### Data section
● ● ● ● ● ● ●
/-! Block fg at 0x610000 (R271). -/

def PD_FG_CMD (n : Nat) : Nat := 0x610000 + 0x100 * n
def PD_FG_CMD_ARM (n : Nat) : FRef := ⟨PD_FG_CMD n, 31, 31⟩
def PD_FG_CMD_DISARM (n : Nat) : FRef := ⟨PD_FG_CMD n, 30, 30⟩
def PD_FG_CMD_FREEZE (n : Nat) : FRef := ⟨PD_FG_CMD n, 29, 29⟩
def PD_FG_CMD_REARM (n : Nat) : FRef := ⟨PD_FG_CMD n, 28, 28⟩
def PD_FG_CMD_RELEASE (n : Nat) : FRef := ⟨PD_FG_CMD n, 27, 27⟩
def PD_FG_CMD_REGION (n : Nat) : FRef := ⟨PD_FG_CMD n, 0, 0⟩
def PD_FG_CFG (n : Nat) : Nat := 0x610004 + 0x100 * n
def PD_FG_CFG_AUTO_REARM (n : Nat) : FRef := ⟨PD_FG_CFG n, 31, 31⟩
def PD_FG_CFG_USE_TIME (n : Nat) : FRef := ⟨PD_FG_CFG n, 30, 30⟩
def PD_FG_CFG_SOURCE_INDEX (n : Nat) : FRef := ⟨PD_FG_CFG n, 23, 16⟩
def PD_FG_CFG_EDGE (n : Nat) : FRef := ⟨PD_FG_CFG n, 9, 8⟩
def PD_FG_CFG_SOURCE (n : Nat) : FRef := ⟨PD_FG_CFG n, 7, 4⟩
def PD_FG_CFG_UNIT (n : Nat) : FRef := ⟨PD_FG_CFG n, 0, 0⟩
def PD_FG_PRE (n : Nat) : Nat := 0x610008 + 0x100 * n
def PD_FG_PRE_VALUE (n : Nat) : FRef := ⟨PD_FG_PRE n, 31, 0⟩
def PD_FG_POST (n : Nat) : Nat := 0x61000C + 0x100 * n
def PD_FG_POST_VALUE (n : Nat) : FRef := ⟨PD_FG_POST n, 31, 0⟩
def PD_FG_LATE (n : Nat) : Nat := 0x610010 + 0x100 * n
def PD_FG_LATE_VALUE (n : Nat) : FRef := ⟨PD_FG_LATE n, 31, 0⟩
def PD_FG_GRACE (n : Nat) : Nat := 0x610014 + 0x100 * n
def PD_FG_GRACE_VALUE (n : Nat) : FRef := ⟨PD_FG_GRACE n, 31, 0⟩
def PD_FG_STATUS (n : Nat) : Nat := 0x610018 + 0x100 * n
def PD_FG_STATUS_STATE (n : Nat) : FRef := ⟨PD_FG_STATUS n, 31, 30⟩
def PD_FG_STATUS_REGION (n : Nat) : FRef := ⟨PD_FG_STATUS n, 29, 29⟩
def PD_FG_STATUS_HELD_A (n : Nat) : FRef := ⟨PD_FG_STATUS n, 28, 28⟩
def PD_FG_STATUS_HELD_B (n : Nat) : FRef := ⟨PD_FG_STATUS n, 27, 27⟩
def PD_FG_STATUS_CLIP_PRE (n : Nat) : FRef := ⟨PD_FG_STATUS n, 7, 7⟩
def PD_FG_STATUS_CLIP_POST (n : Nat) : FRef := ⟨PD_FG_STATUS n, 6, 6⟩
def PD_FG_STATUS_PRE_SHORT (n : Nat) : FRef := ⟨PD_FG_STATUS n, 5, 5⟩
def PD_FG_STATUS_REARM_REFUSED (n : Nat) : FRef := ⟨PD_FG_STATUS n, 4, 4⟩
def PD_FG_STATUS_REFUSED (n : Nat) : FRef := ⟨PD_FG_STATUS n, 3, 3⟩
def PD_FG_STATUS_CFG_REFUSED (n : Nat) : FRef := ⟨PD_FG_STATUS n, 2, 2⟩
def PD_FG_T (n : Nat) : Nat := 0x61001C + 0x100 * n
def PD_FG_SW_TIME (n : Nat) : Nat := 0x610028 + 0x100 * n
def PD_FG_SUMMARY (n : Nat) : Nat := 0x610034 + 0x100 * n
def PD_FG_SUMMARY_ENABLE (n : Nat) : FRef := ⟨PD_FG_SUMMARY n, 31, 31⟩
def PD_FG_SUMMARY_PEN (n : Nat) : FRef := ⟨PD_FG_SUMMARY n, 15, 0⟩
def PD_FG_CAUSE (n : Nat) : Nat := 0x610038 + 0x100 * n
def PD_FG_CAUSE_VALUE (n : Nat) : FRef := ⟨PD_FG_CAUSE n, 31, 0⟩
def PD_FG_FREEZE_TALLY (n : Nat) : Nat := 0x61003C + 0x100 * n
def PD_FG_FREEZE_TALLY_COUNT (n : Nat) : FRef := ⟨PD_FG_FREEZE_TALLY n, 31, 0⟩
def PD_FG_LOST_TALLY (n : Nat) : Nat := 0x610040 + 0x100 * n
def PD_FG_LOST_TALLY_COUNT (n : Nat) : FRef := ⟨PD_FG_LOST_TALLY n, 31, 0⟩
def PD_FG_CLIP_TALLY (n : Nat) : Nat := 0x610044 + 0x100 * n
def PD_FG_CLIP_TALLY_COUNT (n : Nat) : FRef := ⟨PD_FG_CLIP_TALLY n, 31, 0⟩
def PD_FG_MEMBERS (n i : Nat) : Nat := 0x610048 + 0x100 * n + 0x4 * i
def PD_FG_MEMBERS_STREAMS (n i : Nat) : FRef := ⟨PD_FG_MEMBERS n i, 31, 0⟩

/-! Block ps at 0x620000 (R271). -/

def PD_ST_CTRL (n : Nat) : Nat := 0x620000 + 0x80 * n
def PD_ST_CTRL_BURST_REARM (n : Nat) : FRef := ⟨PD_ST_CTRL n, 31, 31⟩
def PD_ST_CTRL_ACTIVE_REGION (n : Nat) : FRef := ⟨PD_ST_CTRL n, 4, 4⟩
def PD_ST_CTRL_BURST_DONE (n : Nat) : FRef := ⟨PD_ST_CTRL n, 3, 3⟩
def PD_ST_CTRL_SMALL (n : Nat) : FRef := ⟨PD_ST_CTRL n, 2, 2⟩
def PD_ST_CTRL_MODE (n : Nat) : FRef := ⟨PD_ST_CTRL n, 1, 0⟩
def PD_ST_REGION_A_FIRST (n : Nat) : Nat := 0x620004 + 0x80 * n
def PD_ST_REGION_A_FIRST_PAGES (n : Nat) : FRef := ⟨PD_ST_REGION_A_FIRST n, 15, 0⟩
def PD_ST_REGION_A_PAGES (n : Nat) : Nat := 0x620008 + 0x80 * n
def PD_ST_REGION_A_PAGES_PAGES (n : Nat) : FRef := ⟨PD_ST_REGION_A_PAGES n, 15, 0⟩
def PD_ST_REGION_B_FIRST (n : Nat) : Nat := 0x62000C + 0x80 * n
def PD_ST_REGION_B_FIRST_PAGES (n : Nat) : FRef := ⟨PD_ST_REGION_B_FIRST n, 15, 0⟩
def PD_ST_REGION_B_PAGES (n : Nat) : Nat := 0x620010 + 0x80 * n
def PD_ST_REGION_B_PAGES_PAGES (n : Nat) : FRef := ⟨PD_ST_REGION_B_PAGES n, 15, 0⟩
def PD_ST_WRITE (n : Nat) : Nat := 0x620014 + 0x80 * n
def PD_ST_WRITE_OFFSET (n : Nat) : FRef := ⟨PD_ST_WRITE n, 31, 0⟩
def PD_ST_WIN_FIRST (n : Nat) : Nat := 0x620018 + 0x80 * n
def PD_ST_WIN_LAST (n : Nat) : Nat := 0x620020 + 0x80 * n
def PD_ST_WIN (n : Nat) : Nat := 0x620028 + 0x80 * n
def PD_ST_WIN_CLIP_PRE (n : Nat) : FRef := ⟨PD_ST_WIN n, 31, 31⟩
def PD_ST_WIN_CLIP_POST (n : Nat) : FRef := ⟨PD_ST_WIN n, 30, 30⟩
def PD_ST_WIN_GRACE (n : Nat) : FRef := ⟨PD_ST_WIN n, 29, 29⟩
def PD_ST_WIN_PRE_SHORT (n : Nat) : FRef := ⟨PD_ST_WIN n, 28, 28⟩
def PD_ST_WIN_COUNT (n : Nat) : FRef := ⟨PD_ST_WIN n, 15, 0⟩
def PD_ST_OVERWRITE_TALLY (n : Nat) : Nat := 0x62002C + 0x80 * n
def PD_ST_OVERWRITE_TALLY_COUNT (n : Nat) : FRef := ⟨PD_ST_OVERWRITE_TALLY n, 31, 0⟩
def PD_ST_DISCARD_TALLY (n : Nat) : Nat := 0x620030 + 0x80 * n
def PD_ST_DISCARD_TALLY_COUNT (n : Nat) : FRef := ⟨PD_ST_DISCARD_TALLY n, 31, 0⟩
● ● ● ● ● ● ●
### What to work on
The range runs from the line above containing "def PD_FG_CFG_SOURCE_INDEX (n" to the line containing "def PD_FG_STATUS_PRE_SHORT (n", inclusive. Restate those lines word for word and no others.

### Written solution
def PD_FG_CFG_SOURCE_INDEX (n : Nat) : FRef := ⟨PD_FG_CFG n, 23, 16⟩
def PD_FG_CFG_EDGE (n : Nat) : FRef := ⟨PD_FG_CFG n, 9, 8⟩
def PD_FG_CFG_SOURCE (n : Nat) : FRef := ⟨PD_FG_CFG n, 7, 4⟩
def PD_FG_CFG_UNIT (n : Nat) : FRef := ⟨PD_FG_CFG n, 0, 0⟩
def PD_FG_PRE (n : Nat) : Nat := 0x610008 + 0x100 * n
def PD_FG_PRE_VALUE (n : Nat) : FRef := ⟨PD_FG_PRE n, 31, 0⟩
def PD_FG_POST (n : Nat) : Nat := 0x61000C + 0x100 * n
def PD_FG_POST_VALUE (n : Nat) : FRef := ⟨PD_FG_POST n, 31, 0⟩
def PD_FG_LATE (n : Nat) : Nat := 0x610010 + 0x100 * n
def PD_FG_LATE_VALUE (n : Nat) : FRef := ⟨PD_FG_LATE n, 31, 0⟩
def PD_FG_GRACE (n : Nat) : Nat := 0x610014 + 0x100 * n
def PD_FG_GRACE_VALUE (n : Nat) : FRef := ⟨PD_FG_GRACE n, 31, 0⟩
def PD_FG_STATUS (n : Nat) : Nat := 0x610018 + 0x100 * n
def PD_FG_STATUS_STATE (n : Nat) : FRef := ⟨PD_FG_STATUS n, 31, 30⟩
def PD_FG_STATUS_REGION (n : Nat) : FRef := ⟨PD_FG_STATUS n, 29, 29⟩
def PD_FG_STATUS_HELD_A (n : Nat) : FRef := ⟨PD_FG_STATUS n, 28, 28⟩
def PD_FG_STATUS_HELD_B (n : Nat) : FRef := ⟨PD_FG_STATUS n, 27, 27⟩
def PD_FG_STATUS_CLIP_PRE (n : Nat) : FRef := ⟨PD_FG_STATUS n, 7, 7⟩
def PD_FG_STATUS_CLIP_POST (n : Nat) : FRef := ⟨PD_FG_STATUS n, 6, 6⟩
def PD_FG_STATUS_PRE_SHORT (n : Nat) : FRef := ⟨PD_FG_STATUS n, 5, 5⟩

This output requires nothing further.